Stored data entries
-- ==== Sys2Proof/Safety.lean ====
section
/-! DEFINITION. What the statements speak of: the states in which a unit is due, the host's duties, the
states a unit and a command leave, the invariants of a run, and the block and frame functions of the spec as
the statements write them. -/

namespace Sys2Proof.Machine

/-! ## Situations of a command -/

/-- Command `i` has passed its checks and its unit `unit` is due (R202, R212). -/
def UnitDue (i : Instr) (s : State) : Prop :=
  s.phase = .run ∧ check i s = none ∧ s.unit < unitCount i s

/-- No abort ends the command before this unit: none is pending, or the unit has already started (R215). -/
def NotAborted (s : State) : Prop := s.abort = false ∨ s.wait ≠ none

/-- The memory agent answers every access of the unit that is due, and that has no response yet, with data or
an acknowledgement (R110). -/
def UnitAnswered (i : Instr) (s : State) : Prop :=
  (∀ a ∈ openReads i s, s.answerOf false a = .ok) ∧
  (∀ a ∈ openWrites i s, s.answerOf true a = .ok)

/-- The data that a waiting unit has got is what memory holds. With a quiet host this is an invariant
(`WaitInv`); a unit that has not waited has got none. -/
def ReadsAgree (s : State) : Prop :=
  ∀ r ∈ s.waited.reads, r.value = s.mem.readLE r.access.addr r.access.size

/-- The host has kept its duties: no store of it is under way (R124), it has written nothing while the command
ran (R125), and no store of it has landed meanwhile. -/
def HostQuiet (s : State) : Prop := s.pending = [] ∧ s.touched = [] ∧ s.landed = []

/-- What the statements about a unit that completes assume. -/
def UnitRuns (i : Instr) (s : State) : Prop :=
  UnitDue i s ∧ NotAborted s ∧ UnitAnswered i s ∧ HostQuiet s ∧ ReadsAgree s

/-- Nothing can end the run of a command but its completion: no abort is pending, the host is quiet and
moves no more, and every access is answered. -/
def RunsFreely (s : State) : Prop :=
  s.abort = false ∧ s.agenda = [] ∧ s.answers = [] ∧ HostQuiet s ∧ s.wait = none

/-! ## States after a unit and after a command -/

/-- `s` after a unit that is not the last: memory `m`, the cursor one further (R212). -/
def afterInnerUnit (m : Memory) (s : State) : State :=
  { s with mem := m, unit := s.unit + 1, wait := none }

/-- `s` after the last unit of a command without completion action: memory `m`, the cursor one further, and
what `complete(0, 0, 0)` writes (R220, R221). `dmaWritten` is the model's record of R129 (log entry 20). -/
def afterLastUnit (i : Instr) (m : Memory) (s : State) : State :=
  { s with
    mem := m
    unit := s.unit + 1
    wait := none
    dmaWritten := noteDmaWritten i s
    errcode := 0#4
    err := false
    errinfo := 0#32
    errdata := 0#32
    abort := false
    busy := false
    done := true
    phase := .idle
    touched := []
    landed := []
    memOld := [] }

/-- `s` after a unit of a command without completion action (R212, R221). -/
def afterTileUnit (i : Instr) (m : Memory) (s : State) : State :=
  if s.unit + 1 = unitCount i s then afterLastUnit i m s else afterInnerUnit m s

/-- `s` after a command has ended with an error, but for memory (R220, R450). -/
def afterError (code : BitVec 4) (info data : Word) (s : State) : State :=
  { s with
    errcode := code
    err := true
    errinfo := info
    errdata := data
    abort := false
    busy := false
    done := true
    phase := .idle
    wait := none
    touched := []
    landed := []
    memOld := [] }

/-- `s` after a command has ended with an error in phase RUN, but for memory (R215, R216); `dmaWritten` as in
`afterLastUnit`. -/
def afterRunError (i : Instr) (code : BitVec 4) (info data : Word) (s : State) : State :=
  { afterError code info data s with dmaWritten := noteDmaWritten i s }

/-- An outcome is the end of `s`'s command with an error: what `complete` writes (R220, R450), and every other
register and all of memory as in `s`. The model's own records of a running command (log entries 4 and 6) are
left open. -/
def EndsInError (o : Host.Outcome State Fault Refusal) (code : BitVec 4) (info data : Word) (s : State) :
    Prop :=
  ∃ wait touched landed memOld, o = .next
    { s with
      errcode := code
      err := true
      errinfo := info
      errdata := data
      abort := false
      busy := false
      done := true
      phase := .idle
      wait := wait
      touched := touched
      landed := landed
      memOld := memOld }

/-! ## Frames and tiles as the rules index them -/

/-- `a` is one of the bytes of an element of `size` bytes at `base`. -/
def InElem (a base size : Nat) : Prop := base ≤ a ∧ a < base + size

/-- The byte address of DST element `(x, y)` of tile `t` (R104, R105). -/
def tileAddr (s : State) (f : FrameName) (k : FrameKind) (t x y : Nat) : Nat :=
  s.elemAddr f k.esize (t / s.tileCols * s.blockSize + x) (t % s.tileCols * s.blockSize + y)

/-- Every byte of memory reads in `m` as it does in `s`, but for the bytes of the DST elements of tile `t`
(R112). -/
def OnlyTileWritten (s : State) (k : FrameKind) (t : Nat) (m : Memory) : Prop :=
  ∀ a, (∀ x < s.blockSize, ∀ y < s.blockSize, ¬ InElem a (tileAddr s .dst k t x y) k.esize) →
    m.read a = s.mem.read a

/-- Every byte of memory reads in `m` as it does in `s`, but for the bytes of the DST elements of frame row
`i` (R112). -/
def OnlyRowWritten (s : State) (k : FrameKind) (i : Nat) (m : Memory) : Prop :=
  ∀ a, (∀ j < s.cols, ¬ InElem a (s.elemAddr .dst k.esize i j) k.esize) → m.read a = s.mem.read a

/-- The 16-bit sample, sign-extended, that memory holds for element `(x, y)` of tile `t` of the frame at SRC
(R102, R105). -/
def srcSample (s : State) (t x y : Nat) : Int :=
  (BitVec.ofNat 16 (s.mem.readLE (tileAddr s .src .sample t x y) 2)).toInt

/-- The 32-bit word, sign-extended, that memory holds for element `(x, y)` of tile `t` of the frame at SRC
(R102, R105). -/
def srcWord (s : State) (t x y : Nat) : Int :=
  (BitVec.ofNat 32 (s.mem.readLE (tileAddr s .src .coefficient t x y) 4)).toInt

/-- The sample that memory `m` holds for element `(i, j)` of the frame at a base (R102, R104). -/
def sampleAt (m : Memory) (s : State) (f : FrameName) (i j : Nat) : Int :=
  (BitVec.ofNat 16 (m.readLE ((s.base f).toNat + (i * s.cols + j) * 2) 2)).toInt

/-- The sum of `g 0`, ..., `g (n - 1)`. -/
def sumBelow (n : Nat) (g : Nat → Int) : Int := ((List.range n).map g).sum

/-- R287 as the rule writes it: `F[u][v]` for a block given by its values. -/
def fdctValue (n : Nat) (f : Nat → Nat → Int) (u v : Nat) : Int :=
  clamp (rshr (sumBelow n fun x => sumBelow n fun y => cosEntry n u x * cosEntry n v y * f x y) 52)
    (-2 ^ 31) (2 ^ 31 - 1)

/-- R288 as the rule writes it: `out[x][y]` for a block given by its values. -/
def idctValue (n : Nat) (g : Nat → Nat → Int) (x y : Nat) : Int :=
  clamp (rshr (sumBelow n fun u => sumBelow n fun v => cosEntry n u x * cosEntry n v y * g u v) 68)
    (-32768) 32767

/-- The value that the rules of the six tile commands give DST element `(x, y)` of tile `t` (R295, R296, R335
to R338); QMBUILD and VERIFY have no tiles. -/
def tileValue (i : Instr) (s : State) (t x y : Nat) : Int :=
  match i with
  | .fdct => fdctValue s.blockSize (srcSample s t) x y
  | .idct => idctValue s.blockSize (srcWord s t) x y
  | .quant => rdiv (srcWord s t x y) (256 * (s.qmStep x y).toNat)
  | .dequant => clamp (srcWord s t x y * s.qmStep x y * 256) (-2 ^ 31) (2 ^ 31 - 1)
  | .encode => rdiv (fdctValue s.blockSize (srcSample s t) x y) (256 * (s.qmStep x y).toNat)
  | .decode =>
    idctValue s.blockSize
      (fun u v => clamp (srcWord s t u v * s.qmStep u v * 256) (-2 ^ 31) (2 ^ 31 - 1)) x y
  | .qmbuild => 0
  | .verify => 0

/-- Element `(x, y)` of DST tile `t` holds the value in `m`, as its kind stores it (R102). -/
def TileHolds (s : State) (k : FrameKind) (t : Nat) (value : Nat → Nat → Int) (m : Memory) : Prop :=
  ∀ x < s.blockSize, ∀ y < s.blockSize,
    (m.readLE (tileAddr s .dst k t x y) k.esize : Int) = value x y % 2 ^ (8 * k.esize)

/-- A block of `n` rows of `n` values. -/
def IsBlock (n : Nat) (b : Block) : Prop := b.length = n ∧ ∀ row ∈ b, row.length = n

/-- Every value of a block is a 16-bit sample (R102). -/
def IsSampleBlock (n : Nat) (b : Block) : Prop :=
  IsBlock n b ∧ ∀ row ∈ b, ∀ a ∈ row, -32768 ≤ a ∧ a ≤ 32767

/-- The legal block sizes (R11). -/
def LegalSize (n : Nat) : Prop := n = 2 ∨ n = 4 ∨ n = 8 ∨ n = 16

/-- The `n×n` block whose every value is `c`. -/
def constBlock (n : Nat) (c : Int) : Block := List.replicate n (List.replicate n c)

/-! ## Invariants of a run -/

/-- A host store under way has bytes, and they lie in memory. -/
def PendingOk (s : State) : Prop := ∀ st ∈ s.pending, st ≠ [] ∧ ∀ c ∈ st, c.1 < Config.dmaSpace

/-- Memory, and its copy for R125, are in canonical form. -/
def MemInv (s : State) : Prop := s.mem.wf = true ∧ s.memOld.wf = true ∧ PendingOk s

/-- The status bits agree with each other and with the phase: BUSY is 0 exactly when the engine is IDLE (R60);
ERR is 1 exactly when ERRCODE is not 0, which is never above 8 (R35, R451); while a command runs there is no
DONE, no error record and no QM_UNALIGNED (R201); an abort is pending, and a unit has started, only while a
command runs (R36, R215). -/
def StatusInv (s : State) : Prop :=
  (s.busy = false ↔ s.phase = .idle) ∧
  (s.err = true ↔ s.errcode ≠ 0#4) ∧
  s.errcode.toNat ≤ 8 ∧
  (s.busy = true → s.done = false ∧ s.errcode = 0#4 ∧ s.errinfo = 0#32 ∧ s.errdata = 0#32 ∧
    s.qmUnaligned = false) ∧
  (s.abort = true → s.busy = true) ∧
  (s.wait ≠ none → s.phase = .run)

/-- A running command has passed its checks, a unit of it is due, and its accumulators are within their
bounds; a command in its check step has done nothing yet (R201, R202, R205, R212, R385). -/
def CommandInv (s : State) : Prop :=
  (s.phase = .check → s.unit = 0 ∧ s.accExceed = 0 ∧ s.accMax = 0) ∧
  (s.phase = .run → ∃ i, decodeWord s.lastcmd = .ok i ∧ check i s = none ∧ sideEffectFrame i s = none ∧
    s.unit < unitCount i s ∧ s.accExceed ≤ s.unit * s.cols ∧ s.accMax ≤ 65535)

/-- What a waiting unit keeps (R225): the accesses without a response are reads of the unit, or, once every
read has got its data, writes of it; and with a quiet host the data is what memory holds. -/
def WaitInv (s : State) : Prop :=
  ∀ i, s.phase = .run → decodeWord s.lastcmd = .ok i →
    ((∀ a ∈ s.waited.asked, a ∈ openReads i s) ∨
      (openReads i s = [] ∧ ∀ a ∈ s.waited.asked, a ∈ openWrites i s)) ∧
    (HostQuiet s → ReadsAgree s)

/-- The report agrees with itself (R46 to R48): PASSED is set only beside a count of 0, and the maximum is
that of 16-bit samples. -/
def ReportInv (s : State) : Prop :=
  (s.rptPassed = true → s.rptExceed = 0#32) ∧ s.rptMaxerr.toNat ≤ 65535

/-- The invariant of every run. -/
def Inv (s : State) : Prop := MemInv s ∧ StatusInv s ∧ CommandInv s ∧ WaitInv s ∧ ReportInv s

/-! ## Endless runs and fairness (R225) -/

/-- An endless run of the machine. -/
def IsRun (r : Nat → State) : Prop := ∀ n, Sys2Proof.Machine.step (r n) = .next (r (n + 1))

/-- The next step is the engine's. -/
def EngineMoves (s : State) : Prop := s.agenda = [] ∨ s.agenda.head? = some .engine

/-- The memory agent answers `a`, with data, an acknowledgement or a bus error, where the engine asks now. -/
def Responds (s : State) (a : Access) : Prop := s.answerOf (decide (a.frame = .dst)) a ≠ .silent

/-- R225: "A model takes the memory agent's responses as weakly fair". An access that is issued without a
response, and is not given one before, meets an engine step at which the memory agent answers it. -/
def WeaklyFair (r : Nat → State) : Prop :=
  ∀ n, ∀ a ∈ (r n).waited.asked, ∃ m, n ≤ m ∧ EngineMoves (r m) ∧
    (a ∉ (r m).waited.asked ∨ Responds (r m) a)

/-! ## Comparing two runs -/

/-- A change of the state carried through an outcome. -/
def mapNext (f : State → State) :
    Host.Outcome State Fault Refusal → Host.Outcome State Fault Refusal
  | .next s => .next (f s)
  | .fault r => .fault r
  | .refused r => .refused r

/-- The completion action of a command (R221). -/
def finishOf : Instr → State → State
  | .qmbuild => qmbuildFinish
  | .fdct => noAction
  | .idct => noAction
  | .quant => noAction
  | .dequant => noAction
  | .encode => noAction
  | .decode => noAction
  | .verify => verifyFinish

end Sys2Proof.Machine
end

Instructions to follow: Once you find the line with "errinfo := 0#32" in the entries above, output it and each line after it up to and including the line with "touched := touched", and nothing else.

The answer:
    errinfo := 0#32
    errdata := 0#32
    abort := false
    busy := false
    done := true
    phase := .idle
    touched := []
    landed := []
    memOld := [] }

/-- `s` after a unit of a command without completion action (R212, R221). -/
def afterTileUnit (i : Instr) (m : Memory) (s : State) : State :=
  if s.unit + 1 = unitCount i s then afterLastUnit i m s else afterInnerUnit m s

/-- `s` after a command has ended with an error, but for memory (R220, R450). -/
def afterError (code : BitVec 4) (info data : Word) (s : State) : State :=
  { s with
    errcode := code
    err := true
    errinfo := info
    errdata := data
    abort := false
    busy := false
    done := true
    phase := .idle
    wait := none
    touched := []
    landed := []
    memOld := [] }

/-- `s` after a command has ended with an error in phase RUN, but for memory (R215, R216); `dmaWritten` as in
`afterLastUnit`. -/
def afterRunError (i : Instr) (code : BitVec 4) (info data : Word) (s : State) : State :=
  { afterError code info data s with dmaWritten := noteDmaWritten i s }

/-- An outcome is the end of `s`'s command with an error: what `complete` writes (R220, R450), and every other
register and all of memory as in `s`. The model's own records of a running command (log entries 4 and 6) are
left open. -/
def EndsInError (o : Host.Outcome State Fault Refusal) (code : BitVec 4) (info data : Word) (s : State) :
    Prop :=
  ∃ wait touched landed memOld, o = .next
    { s with
      errcode := code
      err := true
      errinfo := info
      errdata := data
      abort := false
      busy := false
      done := true
      phase := .idle
      wait := wait
      touched := touched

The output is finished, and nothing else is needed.